There are different purposes and needs depending on the type of contacts. As such, the existing marketplace had CRM systems that purported to address the needs of businesses in dealing with these contacts. But none of the models fit with law firms. However, Lexicata found the elements that worked from non-legal industries and use bits and pieces that work and incorporate them into legal.

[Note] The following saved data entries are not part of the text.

-- ==== Sys2Proof/Machine/Step.lean ====
section
/-! DEFINITION. One step: the command at the front of the queue of waiting commands, or, when none waits, one period of the
reference clock. -/

namespace Sys2Proof.Machine

/-- One step. Three outcomes: a next state, a fault, a refusal. On an empty queue one reference-clock period passes (R43; log
entry 6). -/
def step (s : State) : Host.Outcome State Fault Refusal :=
  match s.pending with
  | [] => .next s.clockPeriod
  | c :: rest => exec c { s with pending := rest }

/-- `s` with the command that a word spells at the front of its queue; no row of the table gives bits, so `s` itself. -/
def State.withFetchWord (s : State) (nbits w : Nat) : State :=
  match decodeTableWord nbits w with
  | some c => { s with pending := c :: s.pending }
  | none => s

end Sys2Proof.Machine
end

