/-- READ_MAP (R58, R155, R195): its checks in their order; when all pass it changes nothing but the Management Engine, and returns the
bank's identity, the generation, the NONE mask and the entries of the run. -/
def Obligations.ReadMapReturnsTheRun : Prop :=
  ∀ (s : State) (r : Payload) (rest : List Payload), Executes s 0x0D r rest →
    let n := (param r 4).toNat
    let first := (param2 r 2).toNat
    let refused (st : Status) := exec .readMap s = .next { s with mgmt := s.mgmt.answered r rest st [] }
    (1 < (param r 0).toNat ∨ portOf (param r 1) = none ∨ n < 1 ∨ 12 < n → refused .badValue) ∧
    ((param r 0).toNat ≤ 1 → portOf (param r 1) ≠ none → 1 ≤ n → n ≤ 12 → 1022 < first + n - 1 → refused .badIndex) ∧
    (∀ p, (param r 0).toNat ≤ 1 → portOf (param r 1) = some p → 1 ≤ n → n ≤ 12 → first + n - 1 ≤ 1022 →
      ∃ (mask : BitVec 16) (entries : List Byte),
        exec .readMap s = .next { s with mgmt := (s.mgmt.answered r rest .ok
          (byteOf (if param r 0 = 0 then s.map.active else otherBank s.map.active).code :: bytes2 s.map.generation
            ++ bytes2 mask ++ entries)) } ∧
        entries.length = n ∧
        ∀ (i : Nat) (c : UserChannel), i < 16 → (i < n → c.val = first + i) →
          let bank := s.map.bank (if param r 0 = 0 then s.map.active else otherBank s.map.active)
          mask.getLsbD i = (decide (i < n) && decide (bank.entry p c = none)) ∧
          (i < n → entries[i]? = some (match bank.entry p c with | some f => byteOf f.val | none => 0)))

/-- SWAP_MAP (R59, R60, R61, R156). When every Staging entry is NONE or names an OPEN or SUSPENDED flow that egresses on the other
port, the roles are exchanged, each count becomes the number of entries of the new Active bank that name its flow, and the generation
rises by 1, OK with it. Otherwise nothing changes, and MAP_INVALID names the first failing entry, port T before port F, and why. -/
def Obligations.SwapMapChecksThenExchanges : Prop :=
  ∀ (s : State) (r : Payload) (rest : List Payload), Executes s 0x0E r rest →
    let passes (p : Port) (c : UserChannel) := ∀ f, s.map.stagingBank.entry p c = some f →
      ((s.flow f).lifecycle = .opened ∨ (s.flow f).lifecycle = .suspended) ∧ (s.flow f).egressPort = otherPort p
    ((∀ p c, passes p c) → exec .swapMap s = .next { s with
      mgmt := s.mgmt.answered r rest .ok (bytes2 (s.map.generation + 1))
      map := { s.map with
        active := otherBank s.map.active
        generation := s.map.generation + 1
        refCounts := Vector.ofFn fun f => s.map.stagingBank.naming f } }) ∧
    (∀ p c f, s.map.stagingBank.entry p c = some f → ¬ passes p c → (∀ d, d < c → passes p d) →
      (p = .F → ∀ d, passes .T d) →
      exec .swapMap s = .next { s with mgmt := (s.mgmt.answered r rest .mapInvalid
        ([byteOf (portCode p)] ++ bytes2 (BitVec.ofNat 16 c.val)
          ++ [if (s.flow f).lifecycle = .unused then 1 else if (s.flow f).lifecycle = .draining then 2 else 3])) })

/-! ## Requests on the Cell Buffer -/

/-- SET_WATERMARKS (R84, R157): BAD_VALUE unless the actions and classes name something and H < W1 < W2 < W3 ≤ 1024; otherwise the
settings are replaced, each level is raised exactly when O has reached its threshold, the changes are posted, those that rise in
ascending and those that clear in descending order, and the response is OK with the number of raised levels. -/
def Obligations.SetWatermarksReplacesAndReevaluates : Prop :=
  ∀ (s : State) (r : Payload) (rest : List Payload), Executes s 0x0F r rest →
    let w1 := (param2 r 0).toNat
    let w2 := (param2 r 2).toNat
    let w3 := (param2 r 4).toNat
    let h := (param r 6).toNat
    let fits := h < w1 ∧ w1 < w2 ∧ w2 < w3 ∧ w3 ≤ 1024
    (actionOf (param r 7) (param r 8) = none ∨ actionOf (param r 9) (param r 10) = none ∨
        actionOf (param r 11) (param r 12) = none ∨ ¬ fits →
      exec .setWatermarks s = .next { s with mgmt := s.mgmt.answered r rest .badValue [] }) ∧
    (∀ a1 a2 a3, actionOf (param r 7) (param r 8) = some a1 → actionOf (param r 9) (param r 10) = some a2 →
      actionOf (param r 11) (param r 12) = some a3 → fits →
      let o := s.buffer.occupancy
      let up : Level → Bool
        | .one => decide (w1 ≤ o)
        | .two => decide (w2 ≤ o)
        | .three => decide (w3 ≤ o)
      exec .setWatermarks s = .next { s with
        mgmt := s.mgmt.answered r rest .ok [byteOf ((up .one).toNat + (up .two).toNat + (up .three).toNat)]
        buffer := { s.buffer with
          level1 := { threshold := w1, action := a1, raised := up .one }
          level2 := { threshold := w2, action := a2, raised := up .two }
          level3 := { threshold := w3, action := a3, raised := up .three }
          hysteresis := h }
        notices := s.notices.postAll s.time.now
          (risePostings (fun l => !(s.buffer.level l).raised && up l)
            ++ fallPostings (fun l => (s.buffer.level l).raised && !up l)) })

/-- READ_POOL (R69, R158): OK with O, the free slots, the number of raised levels and the peak; the peak becomes O; nothing else
changes. A READ_POOL with tag Q − 1 while the cache is valid gets the cached response and does not touch the peak. -/
def Obligations.ReadPoolReturnsAndRestartsThePeak : Prop :=
  (∀ (s : State) (r : Payload) (rest : List Payload), Executes s 0x10 r rest →
    let o := s.buffer.occupancy
    exec .readPool s = .next { s with
      mgmt := s.mgmt.answered r rest .ok (bytes2 (BitVec.ofNat 16 o) ++ bytes2 (BitVec.ofNat 16 (1024 - o))
        ++ [byteOf (s.buffer.level1.raised.toNat + s.buffer.level2.raised.toNat + s.buffer.level3.raised.toNat)]
        ++ bytes2 (BitVec.ofNat 16 s.buffer.peak))
      buffer := { s.buffer with peak := o } }) ∧
  (∀ (s : State) (r : Payload) (rest : List Payload) (x : Response), Takes s r rest → requestCode r = 0x10 →
    requestTag r ≠ s.mgmt.expected → requestTag r = s.mgmt.expected - 1 → s.mgmt.cache = some x →
    exec .readPool s = .next { s with mgmt := s.mgmt.repeated rest x })

/-- The levels after an enqueue and after a return of slots, on the buffer as it then stands (R82, R83): a clear level whose threshold
O has come to is raised, with WATERMARK_UP; a raised level with O < W − H is cleared, with WATERMARK_DOWN, level 3 first. -/
def Obligations.WatermarkLevelsRiseAndClear : Prop :=
  ∀ s : State,
    s.raiseLevels = { s with
      buffer := s.buffer.withRaised (fun l => (s.buffer.level l).raised || s.buffer.rises l)
      notices := s.notices.postAll s.time.now (risePostings s.buffer.rises) } ∧
    s.clearLevels = { s with
      buffer := s.buffer.withRaised (fun l => (s.buffer.level l).raised && !s.buffer.falls l)
      notices := s.notices.postAll s.time.now (fallPostings s.buffer.falls) } ∧
    (s.buffer.level1.threshold < s.buffer.level2.threshold → s.buffer.level2.threshold < s.buffer.level3.threshold →
      (risePostings s.buffer.rises).length ≤ 1)

/-! ## Counters, probe and notices -/

/-- READ_COUNTERS (R159, R184): its checks in their order; when all pass, six counters of the flow or the port as they stand, with the
lifecycle state or the link state; with clear, those six are then zeroed; nothing else changes. -/
def Obligations.ReadCountersReturnsAndClears : Prop :=
  ∀ (s : State) (r : Payload) (rest : List Payload), Executes s 0x11 r rest →
    let refused (st : Status) := exec .readCounters s = .next { s with mgmt := s.mgmt.answered r rest st [] }
    let clear := (param r 4).toNat
    (1 < (param r 0).toNat → refused .badValue) ∧
    (param r 0 = 0 → flowOf (param2 r 1) = none → refused .badIndex) ∧
    (param r 0 = 1 → portOf (param r 3) = none → refused .badValue) ∧
    (param r 0 = 0 → flowOf (param2 r 1) ≠ none → 1 < clear → refused .badValue) ∧
    (param r 0 = 1 → portOf (param r 3) ≠ none → 1 < clear → refused .badValue) ∧
    (∀ f, param r 0 = 0 → flowOf (param2 r 1) = some f → clear ≤ 1 →
      let k := s.flowCounters f
      exec .readCounters s = .next { s with
        mgmt := s.mgmt.answered r rest .ok (bytes4 k.accepted ++ bytes4 k.tagged ++ bytes4 k.policed ++ bytes4 k.dropped
          ++ bytes4 k.sent ++ bytes4 k.flushed ++ [byteOf (s.flow f).lifecycle.code])
        counters := if clear = 0 then s.counters else { s.counters with flows := (s.counters.flows.set f.val
          { accepted := 0, tagged := 0, policed := 0, dropped := 0, sent := 0, flushed := 0 } f.isLt) } }) ∧
    (∀ p, param r 0 = 1 → portOf (param r 3) = some p → clear ≤ 1 →
      let k := s.portCounters p
      let u := if clear = 0 then s else s.setPortCounters p
        { received := 0, headerErrors := 0, unmapped := 0, misdirected := 0, requestsDropped := 0, sent := 0 }
      exec .readCounters s = .next { u with
        mgmt := s.mgmt.answered r rest .ok (bytes4 k.received ++ bytes4 k.headerErrors ++ bytes4 k.unmapped
          ++ bytes4 k.misdirected ++ bytes4 k.requestsDropped ++ bytes4 k.sent ++ [byteOf (s.port p).link.code]) })

/-- START_PROBE (R160, R186, R189). A count above 8 is BAD_VALUE. Count 0 cancels: an ARMED probe becomes ABORTED with PROBE_DONE
(ABORTED), any other is left; OK with the state. A count of 1..8 with the probe not ARMED and the flow OPEN or SUSPENDED arms it,
ACCEPTED with the flow, the count and now; with the probe ARMED it is BUSY, after the flow number has been checked. -/
def Obligations.StartProbeArmsOrCancels : Prop :=
  ∀ (s : State) (r : Payload) (rest : List Payload), Executes s 0x12 r rest →
    let n := (param r 2).toNat
    let refused (st : Status) := exec .startProbe s = .next { s with mgmt := s.mgmt.answered r rest st [] }
    (8 < n → refused .badValue) ∧
    (n = 0 → s.probe.state ≠ .armed →
      exec .startProbe s = .next { s with mgmt := s.mgmt.answered r rest .ok [byteOf s.probe.state.code] }) ∧
    (n = 0 → s.probe.state = .armed → exec .startProbe s = .next { s with
      mgmt := s.mgmt.answered r rest .ok [3]
      probe := { s.probe with state := .aborted }
      notices := s.notices.post (.probeDone s.probe.flow) s.time.now .aborted }) ∧
    (1 ≤ n → n ≤ 8 → flowOf (param2 r 0) = none → refused .badIndex) ∧
    (1 ≤ n → n ≤ 8 → flowOf (param2 r 0) ≠ none → s.probe.state = .armed → refused .busy) ∧
    (∀ f, 1 ≤ n → n ≤ 8 → flowOf (param2 r 0) = some f → s.probe.state ≠ .armed →
      (s.flow f).lifecycle = .opened ∨ (s.flow f).lifecycle = .suspended → exec .startProbe s = .next { s with
        mgmt := s.mgmt.answered r rest .accepted ([byteOf f.val, byteOf n] ++ bytes3 s.time.now)
        probe := { state := .armed, flow := f, target := n, lastStamp := s.time.now, entries := [] } })

/-- READ_PROBE (R161, R195) changes nothing but the Management Engine: OK with the state, the flow, the target count, the number of
entries held and, for each entry, its interval and its code, verdict × 5 + outcome, the even entry of a pair in the high half. -/
def Obligations.ReadProbeReturnsTheRecord : Prop :=
  ∀ (s : State) (r : Payload) (rest : List Payload), Executes s 0x13 r rest → s.probe.entries.length ≤ 8 →
    let interval (i : Nat) : BitVec 16 := (s.probe.entries[i]?).elim 0 ProbeEntry.interval
    let code (i : Nat) : Nat := (s.probe.entries[i]?).elim 0 fun e => e.verdict.code * 5 + e.outcome.code
    exec .readProbe s = .next { s with mgmt := (s.mgmt.answered r rest .ok
      ([byteOf s.probe.state.code, byteOf s.probe.flow.val, byteOf s.probe.target, byteOf s.probe.entries.length]
        ++ (List.range 8).flatMap (fun i => bytes2 (interval i))
        ++ (List.range 4).map (fun i => byteOf (code (2 * i) * 16 + code (2 * i + 1))))) }

/-- GRANT_NOTICES and SET_NOTICE_ENABLE (R162, R163). A grant above 32 is BAD_VALUE; otherwise the credit rises by n up to 32, OK with
the credit. A mask with a bit above the eleven kinds is BAD_VALUE; otherwise the enable set is the one given, OK with it, and a
posting of a kind outside the set leaves the notice unit as it was. -/
def Obligations.CreditAndEnableSetAreReplaced : Prop :=
  (∀ (s : State) (r : Payload) (rest : List Payload), Executes s 0x14 r rest →
    let n := (param r 0).toNat
    let credit := min (s.notices.credit + n) 32
    (32 < n → exec .grantNotices s = .next { s with mgmt := s.mgmt.answered r rest .badValue [] }) ∧
    (n ≤ 32 → exec .grantNotices s = .next { s with
      mgmt := s.mgmt.answered r rest .ok [byteOf credit]
      notices := { s.notices with credit := credit } })) ∧
  (∀ (s : State) (r : Payload) (rest : List Payload), Executes s 0x15 r rest →
    (2047 < (param2 r 0).toNat → exec .setNoticeEnable s = .next { s with mgmt := s.mgmt.answered r rest .badValue [] }) ∧
    ((param2 r 0).toNat ≤ 2047 → exec .setNoticeEnable s = .next { s with
      mgmt := s.mgmt.answered r rest .ok [param r 0, param r 1]
      notices := { s.notices with enabled := (param2 r 0).setWidth 11 } })) ∧
  (∀ (u : NoticeUnit) (n : Notice) (now : Stamp) (d : Detail), u.enabled.getLsbD (n.code - 1) = false → u.post n now d = u)

/-- SOFT_RESET (R164, R165): the Flow Table, the buffer, the calendar, the ready lists, the map, the counters, the notices and the
probe take the values of the table, in the taking event; the time base, the settings, the sequence number, the enable set, the ports
and the queues of the Management Engine are kept; OK with Pace Time, and no notice is posted. The free list takes the order it has in
State.reset (log entry 3) and the contents of the cell slots stay (log entry 4): both are DESIGN CHOICEs of the model. -/
def Obligations.SoftResetResetsTheDatapath : Prop :=
  ∀ (s : State) (r : Payload) (rest : List Payload), Executes s 0x16 r rest → ∃ t, exec .softReset s = .next t ∧
    t = { s with mgmt := t.mgmt, map := t.map, flows := t.flows, buffer := t.buffer, calendar := t.calendar, ready := t.ready,
                 notices := t.notices, counters := t.counters, probe := t.probe } ∧
    t.mgmt = s.mgmt.answered r rest .ok (bytes3 s.time.now) ∧
    t.map = State.reset.map ∧ t.flows = State.reset.flows ∧ t.calendar = State.reset.calendar ∧ t.ready = State.reset.ready ∧
    t.counters = State.reset.counters ∧ t.probe = State.reset.probe ∧
    t.buffer = { s.buffer.withRaised (fun _ => false) with freeList := State.reset.buffer.freeList, peak := 0 } ∧
    t.notices = { s.notices with records := [], credit := 0 }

What is a CRM truly good for?

The most important and significant concept is “touch points,” or the number of times a prospective client has contact with you having an impact on their interest in retaining your services.

Harvard Business Review discussed the Law of Seven (it takes 7 interactions with a prospective client in order to become truly trusted by that client). The number one reason why a client decides to hire (or not hire) a lawyer is based on trust – regardless how that person was referred to your law firm.

Lexicata’s system for managing prospective clients is based on a number of different touch points. If your client comes through their system, they will have exactly 7 touch points for every one, including reminders, scheduling consultations, emails, and other touch points. Integrations with tools like MailChimp for making frequency and catered content (based on the recipient) is critically important in the client-retention or development process.

Elements of an effective CRM:

Elements are the ability to have consistent interaction based on segmented and catered contact, it’s actually segmenting your contacts (bankruptcy vs business formation vs PI), and quality content to the right people.

There are two distinct types of clients for Lexicata – there are the client intake people and the CRM people. While there may be significant overlap, they do have distinct interests and need to be catered to differently. For example, you’re not going to send the same article to both groups about why a particular CRM process is useful, you’re going to send each group the information that best addresses their specific needs.

The goal is to have the most effective interactions possible. An email saying “hey, just checking in,” isn’t going to be as effective as an email that says “just checking in on your new company, how did the negotiation with your supplier go?” (Assuming it’s accurately targeted, of course.)

It also allows you to provide considerable added value to your clients. For example, you’re a law firm, and it’s unlikely that your clients are going to come to you looking for a quality sign company, or the best roofer, or (at least in your professional capacity) the best brewery in town. But if you have a good measure of all of your clients, when you sign up a new brewery to your client list, you’ll be able to refer them to another one of your clients or contacts who is involved in distribution once your new brewery client wants to grow. Having a full understanding of your client base actually makes you a more valuable contact for your clients, beyond simply your own legal advice, which means it’s that much more likely that they’ll 1) use your services more, and 2) recommend your services to others.

Your network is power – having a 360 view of your contacts can provide an easy way to improve your relationship. Knowledge is power, and harnessing the power of data can help you build

So what does Lexicata do?

Consider them a pre-practice management system.

1) Consultation scheduling, automation, confirmation, task management

2) Online intake forms that automatically add information into your contact system.

3) Get them in the office – document generation (engagement letter, e-sign options, etc.)

So how do you know if Lexicata CRM is right for you?

The real answer can’t be totally confirmed until you try it, but there’s a lot to be said for trusting your peers. Check out what other lawyers that share your practice area, other lawyers you trust, or other firms in your area use and how they like it.